Впереди была пристань, или, как говорили местные, коновязь. Путеводная плешь тут расширялась «из горлышка в бутылку», и по сторонам стояли в несколько рядов низкие длинные склады, вокруг которых суетился работный люд. На плеши Тамара заметила груду вырванных с корнем деревьев; в небе одиноко висел тусклый пузырь, подобный тому, что вез их коня все эти дни.
Поравнявшись с древесной кучей, «Гиблец» остановился — и вдруг палуба ухнула вниз, борта расселись, из трюма горой вывалились мешки, стая зубачей с писком прыснула в разные стороны, исчезая под складами. Тамара увидела, как оголенные корни деревьев, слагавших борта «Гиблеца», зашевелились, впиваясь в землю, точно черви.
— Вот, оказывается, как. Кормиться будет наша повозка. Ты очки спрячь получше — на всякий случай, — еле удержав равновесие, пробормотал Мыря. Он подал Тамаре руку, помогая подняться. Девушка бросилась к раненому, но тот перенес превращение коня в буреломный завал без последствий, все еще пребывая в беспамятстве.
А от высокого трехшатрового терема к ним уже двигался отряд дружинников в начищенных панцирях, сопровождавших тщедушного человечка, обряженного как напоказ — в шитый золотом халат, красные мягкие сапожки и высокую шапку с перьями. Это и был городской старшина Гнатило Зварсын. Мыря с самого начала повел себя с местными весьма удачно, хотя Тамаре показалось, что домовой особенно и не задумывался над своим поведением — просто с ходу начал орать и гневаться, словно все вокруг были виноваты.
Началось все с невинного в общем-то вопроса, последовавшего от Гнатилы следом за пышным приветствием:
— Не будет ли угодно господину незнатю поведать нам, откуда он и по какой надобности держит путь через земли княжества?
Тут Мыря и показал себя. Налившись кровью, он сдвинул брови и закричал, потрясая кулаками:
— Допрос мне учинять?! Дерьмоед! В землю вобью, в Ныеву падь!
Старшина, дружинники и собравшиеся вокруг жители — «Гиблеца» от ворот сопровождала изрядная толпа — немедленно рухнули на колени, склонив головы. Мыря довольно крякнул и начал спускаться, даже не оглянувшись на Тамару.
Так и пошло — незнать всюду шел первым, обращались все только к нему одному, кланялись ему же, а Тамаре досталась невзрачная роль «воспитанницы». И это было еще хорошо! Поначалу ее приняли за служанку, а жалкие попытки назваться «секретарем» едва не погубили все дело.
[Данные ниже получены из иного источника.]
-- ==== Sys2Proof/Machine/Walk.lean ====
section
/-! DEFINITION. Machine/Walk.lean: the walk engine, ESTEP, DSTEP, EWALK, DWALK (43_walk R160 to R167). -/

namespace Sys2Proof.Machine

/-- `bs[3:0]`, the low nibble (R162). -/
def lowNibble (bs : Byte) : Nat := (bs.extractLsb' 0 4).toNat

/-- `bs[7:4]`, the high nibble (R162). -/
def highNibble (bs : Byte) : Nat := (bs.extractLsb' 4 4).toNat

/-- `estep(b, k, x) = (c, x')`, the encode step: the new byte and the new keystream byte (R162). -/
def estep (b k x : Byte) : Byte × Byte :=
  let t := b ^^^ x ^^^ k
  let bs := k ^^^ x
  let c := rotr8 (rotl8 t (lowNibble bs)) (highNibble bs)
  (c, x ^^^ c)

/-- `dstep(c, k, x') = (b, x)`, the decode step: the recovered byte and the earlier keystream byte (R164). -/
def dstep (c k x' : Byte) : Byte × Byte :=
  let x := x' ^^^ c
  let bs := k ^^^ x
  let t := rotr8 (rotl8 c (highNibble bs)) (lowNibble bs)
  (t ^^^ k ^^^ x, x)

/-- The key byte of a step at the current position: `KEY[POS mod KLEN]` (R161). -/
def State.keyByte (s : State) : Byte := s.readKey (keyIndex s.pos.toNat s.klen.toNat)

/-- The effect of one iteration: write the byte at `POS`, then `X_OR`, then move `POS` (20_memory R66). -/
def State.stepTo (s : State) (r : Byte × Byte) (pos : Nat) : State :=
  { s.writeBuf s.pos.toNat r.1 with xOr := r.2, pos := BitVec.ofNat 17 pos }

/-- The body of `ESTEP` without its fault check (R163, R166). -/
def encodeStep (s : State) : State :=
  s.stepTo (estep (s.readBuf s.pos.toNat) s.keyByte s.xOr) (encAdv s.pos.toNat s.ln8.toNat s.dir)

/-- The body of `DSTEP` without its fault check (R165, R167). -/
def decodeStep (s : State) : State :=
  s.stepTo (dstep (s.readBuf s.pos.toNat) s.keyByte s.xOr) (decAdv s.pos.toNat s.ln8.toNat s.dir)

/-- `repeat n times: f` (R166, R167). -/
def repeatStep (f : State → State) : Nat → State → State
  | 0, s => s
  | n + 1, s => repeatStep f n (f s)

/-- What every step and walk command checks before it changes anything: ignored in the fault state (60_exceptions R234),
`ERR_POS` if `POS >= LN8` (R163). Then the addresses the engine would use must exist, which they do in every state the
spec allows (20_memory R60, R61; log 6). -/
def State.engine (s : State) (k : State) : Host.Outcome State Fault Refusal :=
  s.unlessFaulted <|
    if s.ln8.toNat ≤ s.pos.toNat then .next (s.raise .pos)
    else if s.cfg.bufSize < s.ln8.toNat then .fault .bodyBeyondBuf
    else if s.klen.toNat = 0 ∨ s.cfg.keySize < s.klen.toNat then .fault .keyBeyondKey
    else .next k

/-- `ESTEP` (R163). -/
def execEstep (s : State) : Host.Outcome State Fault Refusal := s.engine (encodeStep s)

/-- `DSTEP` (R165). -/
def execDstep (s : State) : Host.Outcome State Fault Refusal := s.engine (decodeStep s)

/-- `EWALK`: `LN8` encode iterations, the count read at the start (R166). -/
def execEwalk (s : State) : Host.Outcome State Fault Refusal := s.engine (repeatStep encodeStep s.ln8.toNat s)

/-- `DWALK`: `LN8` decode iterations, the count read at the start (R167). -/
def execDwalk (s : State) : Host.Outcome State Fault Refusal := s.engine (repeatStep decodeStep s.ln8.toNat s)

end Sys2Proof.Machine
end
— Ученые слова знаешь?! — подозрительно нахмурился дружинный голова Зубан Брекатило. Спасло девушку вмешательство Мыри. Незнать небрежно бросил:
— Скаженная. Воспитанница моя. Не забижать! — И все стало на свои места. Так же легко разрешился и вопрос с раненым. Мыря сообщил Гнатиле, что если он умрет, всему городищу не поздоровится, — и бредящего парня тут же поместили в лечебню, приставив к нему лучших знахарей и сиделок.
И вот сидит теперь «скаженная воспитанница» в светелке одна-одинешенька и думу думает — что с нею случилось и как быть дальше. Собственно, «дальше» — это на самом деле был вопрос вопросов, потому что Мыря сразу сообщил старшине, что в городище они задерживаться не собираются. Вот раненого подлечат — и в путь. Какой путь, куда — это домового не заботило. Важно встопорщив бороду, он прочно утвердился в «золотой» горнице терема Гнатило, попивал брагу, взгромоздив ноги на свободную лавку, и время от времени ронял, обращаясь к пьяненькому старшине:
— Дело у нас. Тайное. Не вашего ума. Смотри, личень, чтобы барахлишко мое в целости было и ни одна душа живая к нему не приближалась!
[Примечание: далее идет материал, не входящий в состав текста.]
-- ==== Sys2Proof/Laws/PerInstr.lean ====
section
/-! SUPPORT. Laws/PerInstr.lean: statements for all instructions, one lemma per constructor. -/

namespace Sys2Proof.Laws.EncodeFits

/-- The number a well-formed command is encoded as fits 32 bits and has the command's opcode in bits 31 to 27
(30_encoding R90, R99). -/
def Statement (i : Instr) : Prop :=
  i.wellFormed = true → encodeNat i < 2 ^ 32 ∧ encodeNat i / 2 ^ 27 = i.opcode

theorem nop : Statement .nop := by
  intro _
  simp only [encodeNat, Instr.opcode]
  omega

theorem rst : Statement .rst := by
  intro _
  simp only [encodeNat, Instr.opcode]
  omega

theorem wrr (r v : Nat) : Statement (.wrr r v) := by
  intro h
  simp only [Instr.wellFormed, Bool.and_eq_true, decide_eq_true_eq] at h
  simp only [encodeNat, Instr.opcode]
  omega

theorem rdr (r : Nat) : Statement (.rdr r) := by
  intro h
  simp only [Instr.wellFormed, decide_eq_true_eq] at h
  simp only [encodeNat, Instr.opcode]
  omega

theorem stb (a : Nat) (d : Byte) : Statement (.stb a d) := by
  intro h
  simp only [Instr.wellFormed, decide_eq_true_eq] at h
  have := d.isLt
  simp only [encodeNat, Instr.opcode]
  omega

theorem ldb (a : Nat) : Statement (.ldb a) := by
  intro h
  simp only [Instr.wellFormed, decide_eq_true_eq] at h
  simp only [encodeNat, Instr.opcode]
  omega

theorem stk (a : Nat) (d : Byte) : Statement (.stk a d) := by
  intro h
  simp only [Instr.wellFormed, decide_eq_true_eq] at h
  have := d.isLt
  simp only [encodeNat, Instr.opcode]
  omega

theorem rol (v : Byte) (n : Nat) : Statement (.rol v n) := by
  intro h
  simp only [Instr.wellFormed, decide_eq_true_eq] at h
  have := v.isLt
  simp only [encodeNat, Instr.opcode]
  omega

theorem rolr (n : Nat) : Statement (.rolr n) := by
  intro h
  simp only [Instr.wellFormed, decide_eq_true_eq] at h
  simp only [encodeNat, Instr.opcode]
  omega

theorem ror (v : Byte) (n : Nat) : Statement (.ror v n) := by
  intro h
  simp only [Instr.wellFormed, decide_eq_true_eq] at h
  have := v.isLt
  simp only [encodeNat, Instr.opcode]
  omega

theorem rorr (n : Nat) : Statement (.rorr n) := by
  intro h
  simp only [Instr.wellFormed, decide_eq_true_eq] at h
  simp only [encodeNat, Instr.opcode]
  omega

theorem crci : Statement .crci := by
  intro _
  simp only [encodeNat, Instr.opcode]
  omega

theorem crcb (d : Byte) : Statement (.crcb d) := by
  intro _
  have := d.isLt
  simp only [encodeNat, Instr.opcode]
  omega

theorem crcr : Statement .crcr := by
  intro _
  simp only [encodeNat, Instr.opcode]
  omega

theorem einit : Statement .einit := by
  intro _
  simp only [encodeNat, Instr.opcode]
  omega

theorem dinit (dir : BitVec 1) (x : Byte) : Statement (.dinit dir x) := by
  intro _
  have := dir.isLt
  have := x.isLt
  simp only [encodeNat, Instr.opcode]
  omega

theorem estep : Statement .estep := by
  intro _
  simp only [encodeNat, Instr.opcode]
  omega

theorem dstep : Statement .dstep := by
  intro _
  simp only [encodeNat, Instr.opcode]
  omega

theorem ewalk : Statement .ewalk := by
  intro _
  simp only [encodeNat, Instr.opcode]
  omega

theorem dwalk : Statement .dwalk := by
  intro _
  simp only [encodeNat, Instr.opcode]
  omega

end Sys2Proof.Laws.EncodeFits
end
Барахлишко — кожаный мешок раненого и завернутый в грязный Тамарин плащ его же автомат — сложили в светелке, где поселили девушку, поместив все в огромный ларь, запиравшийся винтовым замком. Ключ, больше похожий на пест от ступы, домовой носил с собой, Упрятав в карман галифе.
Тамара поежилась — осень вступала в свои права, по ночам землю били первые заморозки. В тереме тем не менее печи не топились, а люди на ночь укрывались тулупами. Овчины кишели блохами и омерзительно пахли. Тамара брезговала даже прикасаться к висящему в светелке тулупу и по ночам сворачивалась калачиком на жесткой лавке, натягивая на себя шерстяной платок, выданный ей вместе с остальной приличествующей девушке ее возраста и положения «воспитанницы» незнатя одеждой.
Наряд этот был страшно неудобным и сложным. Когда Тамара, кое-как вымывшись с помощью Макши в темной, закопченной бане, вышла в предбанник, стыдливо прикрываясь руками, и увидела разложенные на лавках и предназначенные для нее по приказу незнатя обновы, она растерялась.
— Ты что ж, матушка, всю жизнь в мужицкой справе ходила? — удивилась отжимавшая темные волосы Макша. Поглядев на трусики танга и сиреневый лифчик, она покачала мокрой головой: — Да-а, с незнатями вона как приходится… Недольщица ты, бедная… Бери, бери рубаху, натягивай. Срам упрятать надобно.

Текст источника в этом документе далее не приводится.